* Work task *
The expected response is the entire set of entries, copied exactly.

(Entries taken from a collection)
┄┄┄┄┄┄

theorem keptR_execWaitTimeout {fz o} {a0 s} (h : Kept fz o s) :
    KeptR fz o (execWaitTimeout a0 s) := by
  unfold execWaitTimeout
  try dsimp only
  repeat' first
    | with_reducible assumption
    | intro _
    | dsimp only
    | with_reducible first | apply kept_runAct | apply keptA_eventValue | apply kept_reach | apply kept_startLoad | apply kept_endCmd | apply kept_each | apply kept_foldl | apply kept_foldl1 | apply keptA_pure | apply keptA_bind_get | apply keptA_bind | apply keptA_modify | apply keptA_throw | apply keptA_get | apply keptA_set | apply keptA_ite | apply keptA_act | apply kept_endOk | apply kept_endError | apply kept_endIte | apply keptR_next | apply keptR_fault | apply keptR_ite | apply kept_ite | apply kept_ite1
    | with_reducible (refine Kept.upd rfl ?_; first | assumption | apply kept_runAct | apply keptA_eventValue | apply kept_reach | apply kept_startLoad | apply kept_endCmd | apply kept_each | apply kept_foldl | apply kept_foldl1 | apply kept_ite | apply kept_ite1 | refine keptA_ok ?_ ?_ (by assumption) | refine keptA_error ?_ ?_ (by assumption))
    | refine keptA_ok ?_ ?_ (by assumption)
    | refine keptA_error ?_ ?_ (by assumption)
    | split
    | refine keptA_fun ?_
    | with_reducible apply KeptA.ends

theorem keptA_dispatchAct {fz o} {a0 a1 a2}  :
    KeptA fz o (dispatchAct a0 a1 a2) := by
  unfold dispatchAct
  try dsimp only
  repeat' first
    | with_reducible assumption
    | intro _
    | dsimp only
    | with_reducible first | apply keptA_failWith | apply keptA_objGet | apply keptA_need | apply keptA_pinVersion | apply keptA_findDir | apply kept_updCmd | apply keptA_lookupHandle | apply keptA_pinHandles | apply kept_each | apply kept_foldl | apply kept_foldl1 | apply keptA_pure | apply keptA_bind_get | apply keptA_bind | apply keptA_modify | apply keptA_throw | apply keptA_get | apply keptA_set | apply keptA_ite | apply keptA_act | apply kept_endOk | apply kept_endError | apply kept_endIte | apply kept_ite | apply kept_ite1
    | with_reducible (refine Kept.upd rfl ?_; first | assumption | apply keptA_failWith | apply keptA_objGet | apply keptA_need | apply keptA_pinVersion | apply keptA_findDir | apply kept_updCmd | apply keptA_lookupHandle | apply keptA_pinHandles | apply kept_each | apply kept_foldl | apply kept_foldl1 | apply kept_ite | apply kept_ite1 | refine keptA_ok ?_ ?_ (by assumption) | refine keptA_error ?_ ?_ (by assumption))
    | refine keptA_ok ?_ ?_ (by assumption)
    | refine keptA_error ?_ ?_ (by assumption)
    | split

theorem keptO_dispatchWaits {fz o} {s a1 a2 a3 a4} (h : Kept fz o s) :
    KeptO fz o (dispatchWaits s a1 a2 a3 a4) := by
  unfold dispatchWaits
  try dsimp only
  repeat' first
    | with_reducible assumption
    | intro _
    | dsimp only
    | with_reducible first | apply keptA_dispatchAct | apply kept_waitBack | apply keptO_none | apply keptO_some | apply keptO_ite | apply keptQ_none | apply keptQ_some | apply keptQ_ite | apply kept_each | apply kept_foldl | apply kept_foldl1 | apply keptA_pure | apply keptA_bind_get | apply keptA_bind | apply keptA_modify | apply keptA_throw | apply keptA_get | apply keptA_set | apply keptA_ite | apply keptA_act | apply kept_endOk | apply kept_endError | apply kept_endIte | apply kept_ite | apply kept_ite1
    | with_reducible (refine Kept.upd rfl ?_; first | assumption | apply keptA_dispatchAct | apply kept_waitBack | apply kept_each | apply kept_foldl | apply kept_foldl1 | apply kept_ite | apply kept_ite1 | refine keptA_ok ?_ ?_ (by assumption) | refine keptA_error ?_ ?_ (by assumption))
    | refine keptA_ok ?_ ?_ (by assumption)
    | refine keptA_error ?_ ?_ (by assumption)
    | split

theorem kept_dispatchFrom {fz o} {s a1 a2 a3 a4} (h : Kept fz o s) :
    Kept fz o (dispatchFrom s a1 a2 a3 a4) := by
  unfold dispatchFrom
  try dsimp only
  repeat' first
    | with_reducible assumption
    | intro _
    | dsimp only
    | with_reducible first | apply kept_fresh | apply kept_updQueue | apply kept_updCtx | apply kept_traceAdd | apply keptA_dispatchAct | apply kept_stopCmd | apply kept_each | apply kept_foldl | apply kept_foldl1 | apply keptA_pure | apply keptA_bind_get | apply keptA_bind | apply keptA_modify | apply keptA_throw | apply keptA_get | apply keptA_set | apply keptA_ite | apply keptA_act | apply kept_endOk | apply kept_endError | apply kept_endIte | apply kept_ite | apply kept_ite1
    | with_reducible (refine Kept.upd rfl ?_; first | assumption | apply kept_fresh | apply kept_updQueue | apply kept_updCtx | apply kept_traceAdd | apply keptA_dispatchAct | apply kept_stopCmd | apply kept_each | apply kept_foldl | apply kept_foldl1 | apply kept_ite | apply kept_ite1 | refine keptA_ok ?_ ?_ (by assumption) | refine keptA_error ?_ ?_ (by assumption) | refine kept_ofP ?_ (by assumption))
    | refine keptA_ok ?_ ?_ (by assumption)
    | refine keptA_error ?_ ?_ (by assumption)
    | refine kept_ofP ?_ (by assumption)
    | split

theorem kept_dispatchClass {fz o} {a0 a1 s} (h : Kept fz o s) :
    Kept fz o (dispatchClass a0 a1 s) := by
  induction a1 generalizing s with
  | nil =>
    unfold dispatchClass
    try dsimp only
    repeat' first
      | with_reducible assumption
  | cons x l ih =>
    unfold dispatchClass
    try dsimp only
    repeat' first
      | with_reducible assumption
      | intro _
      | dsimp only
      | with_reducible first | apply kept_pickQueue | apply keptO_dispatchWaits | apply kept_dispatchFrom | apply ih | apply kept_each | apply kept_foldl | apply kept_foldl1 | apply kept_ite | apply kept_ite1
      | with_reducible (refine Kept.upd rfl ?_; first | assumption | apply kept_pickQueue | apply keptO_dispatchWaits | apply kept_dispatchFrom | apply ih | apply kept_each | apply kept_foldl | apply kept_foldl1 | apply kept_ite | apply kept_ite1 | refine kept_ofP ?_ (by assumption) | refine kept_ofO ?_ (by assumption) | refine kept_ofQ ?_ (by assumption))
      | refine kept_ofO ?_ (by assumption)
      | refine kept_ofQ ?_ (by assumption)
      | refine kept_ofQ1 ?_ (by assumption)
      | refine kept_ofP ?_ (by assumption)
      | split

┄┄┄┄┄┄

* Task response *
theorem keptR_execWaitTimeout {fz o} {a0 s} (h : Kept fz o s) :
    KeptR fz o (execWaitTimeout a0 s) := by
  unfold execWaitTimeout
  try dsimp only
  repeat' first
    | with_reducible assumption
    | intro _
    | dsimp only
    | with_reducible first | apply kept_runAct | apply keptA_eventValue | apply kept_reach | apply kept_startLoad | apply kept_endCmd | apply kept_each | apply kept_foldl | apply kept_foldl1 | apply keptA_pure | apply keptA_bind_get | apply keptA_bind | apply keptA_modify | apply keptA_throw | apply keptA_get | apply keptA_set | apply keptA_ite | apply keptA_act | apply kept_endOk | apply kept_endError | apply kept_endIte | apply keptR_next | apply keptR_fault | apply keptR_ite | apply kept_ite | apply kept_ite1
    | with_reducible (refine Kept.upd rfl ?_; first | assumption | apply kept_runAct | apply keptA_eventValue | apply kept_reach | apply kept_startLoad | apply kept_endCmd | apply kept_each | apply kept_foldl | apply kept_foldl1 | apply kept_ite | apply kept_ite1 | refine keptA_ok ?_ ?_ (by assumption) | refine keptA_error ?_ ?_ (by assumption))
    | refine keptA_ok ?_ ?_ (by assumption)
    | refine keptA_error ?_ ?_ (by assumption)
    | split
    | refine keptA_fun ?_
    | with_reducible apply KeptA.ends

theorem keptA_dispatchAct {fz o} {a0 a1 a2}  :
    KeptA fz o (dispatchAct a0 a1 a2) := by
  unfold dispatchAct
  try dsimp only
  repeat' first
    | with_reducible assumption
    | intro _
    | dsimp only
    | with_reducible first | apply keptA_failWith | apply keptA_objGet | apply keptA_need | apply keptA_pinVersion | apply keptA_findDir | apply kept_updCmd | apply keptA_lookupHandle | apply keptA_pinHandles | apply kept_each | apply kept_foldl | apply kept_foldl1 | apply keptA_pure | apply keptA_bind_get | apply keptA_bind | apply keptA_modify | apply keptA_throw | apply keptA_get | apply keptA_set | apply keptA_ite | apply keptA_act | apply kept_endOk | apply kept_endError | apply kept_endIte | apply kept_ite | apply kept_ite1
    | with_reducible (refine Kept.upd rfl ?_; first | assumption | apply keptA_failWith | apply keptA_objGet | apply keptA_need | apply keptA_pinVersion | apply keptA_findDir | apply kept_updCmd | apply keptA_lookupHandle | apply keptA_pinHandles | apply kept_each | apply kept_foldl | apply kept_foldl1 | apply kept_ite | apply kept_ite1 | refine keptA_ok ?_ ?_ (by assumption) | refine keptA_error ?_ ?_ (by assumption))
    | refine keptA_ok ?_ ?_ (by assumption)
    | refine keptA_error ?_ ?_ (by assumption)
    | split

theorem keptO_dispatchWaits {fz o} {s a1 a2 a3 a4} (h : Kept fz o s) :
    KeptO fz o (dispatchWaits s a1 a2 a3 a4) := by
  unfold dispatchWaits
  try dsimp only
  repeat' first
    | with_reducible assumption
    | intro _
    | dsimp only
    | with_reducible first | apply keptA_dispatchAct | apply kept_waitBack | apply keptO_none | apply keptO_some | apply keptO_ite | apply keptQ_none | apply keptQ_some | apply keptQ_ite | apply kept_each | apply kept_foldl | apply kept_foldl1 | apply keptA_pure | apply keptA_bind_get | apply keptA_bind | apply keptA_modify | apply keptA_throw | apply keptA_get | apply keptA_set | apply keptA_ite | apply keptA_act | apply kept_endOk | apply kept_endError | apply kept_endIte | apply kept_ite | apply kept_ite1
    | with_reducible (refine Kept.upd rfl ?_; first | assumption | apply keptA_dispatchAct | apply kept_waitBack | apply kept_each | apply kept_foldl | apply kept_foldl1 | apply kept_ite | apply kept_ite1 | refine keptA_ok ?_ ?_ (by assumption) | refine keptA_error ?_ ?_ (by assumption))
    | refine keptA_ok ?_ ?_ (by assumption)
    | refine keptA_error ?_ ?_ (by assumption)
    | split

theorem kept_dispatchFrom {fz o} {s a1 a2 a3 a4} (h : Kept fz o s) :
    Kept fz o (dispatchFrom s a1 a2 a3 a4) := by
  unfold dispatchFrom
  try dsimp only
  repeat' first
    | with_reducible assumption
    | intro _
    | dsimp only
    | with_reducible first | apply kept_fresh | apply kept_updQueue | apply kept_updCtx | apply kept_traceAdd | apply keptA_dispatchAct | apply kept_stopCmd | apply kept_each | apply kept_foldl | apply kept_foldl1 | apply keptA_pure | apply keptA_bind_get | apply keptA_bind | apply keptA_modify | apply keptA_throw | apply keptA_get | apply keptA_set | apply keptA_ite | apply keptA_act | apply kept_endOk | apply kept_endError | apply kept_endIte | apply kept_ite | apply kept_ite1
    | with_reducible (refine Kept.upd rfl ?_; first | assumption | apply kept_fresh | apply kept_updQueue | apply kept_updCtx | apply kept_traceAdd | apply keptA_dispatchAct | apply kept_stopCmd | apply kept_each | apply kept_foldl | apply kept_foldl1 | apply kept_ite | apply kept_ite1 | refine keptA_ok ?_ ?_ (by assumption) | refine keptA_error ?_ ?_ (by assumption) | refine kept_ofP ?_ (by assumption))
    | refine keptA_ok ?_ ?_ (by assumption)
    | refine keptA_error ?_ ?_ (by assumption)
    | refine kept_ofP ?_ (by assumption)
    | split

theorem kept_dispatchClass {fz o} {a0 a1 s} (h : Kept fz o s) :
    Kept fz o (dispatchClass a0 a1 s) := by
  induction a1 generalizing s with
  | nil =>
    unfold dispatchClass
    try dsimp only
    repeat' first
      | with_reducible assumption
  | cons x l ih =>
    unfold dispatchClass
    try dsimp only
    repeat' first
      | with_reducible assumption
      | intro _
      | dsimp only
      | with_reducible first | apply kept_pickQueue | apply keptO_dispatchWaits | apply kept_dispatchFrom | apply ih | apply kept_each | apply kept_foldl | apply kept_foldl1 | apply kept_ite | apply kept_ite1
      | with_reducible (refine Kept.upd rfl ?_; first | assumption | apply kept_pickQueue | apply keptO_dispatchWaits | apply kept_dispatchFrom | apply ih | apply kept_each | apply kept_foldl | apply kept_foldl1 | apply kept_ite | apply kept_ite1 | refine kept_ofP ?_ (by assumption) | refine kept_ofO ?_ (by assumption) | refine kept_ofQ ?_ (by assumption))
      | refine kept_ofO ?_ (by assumption)
      | refine kept_ofQ ?_ (by assumption)
      | refine kept_ofQ1 ?_ (by assumption)
      | refine kept_ofP ?_ (by assumption)
      | split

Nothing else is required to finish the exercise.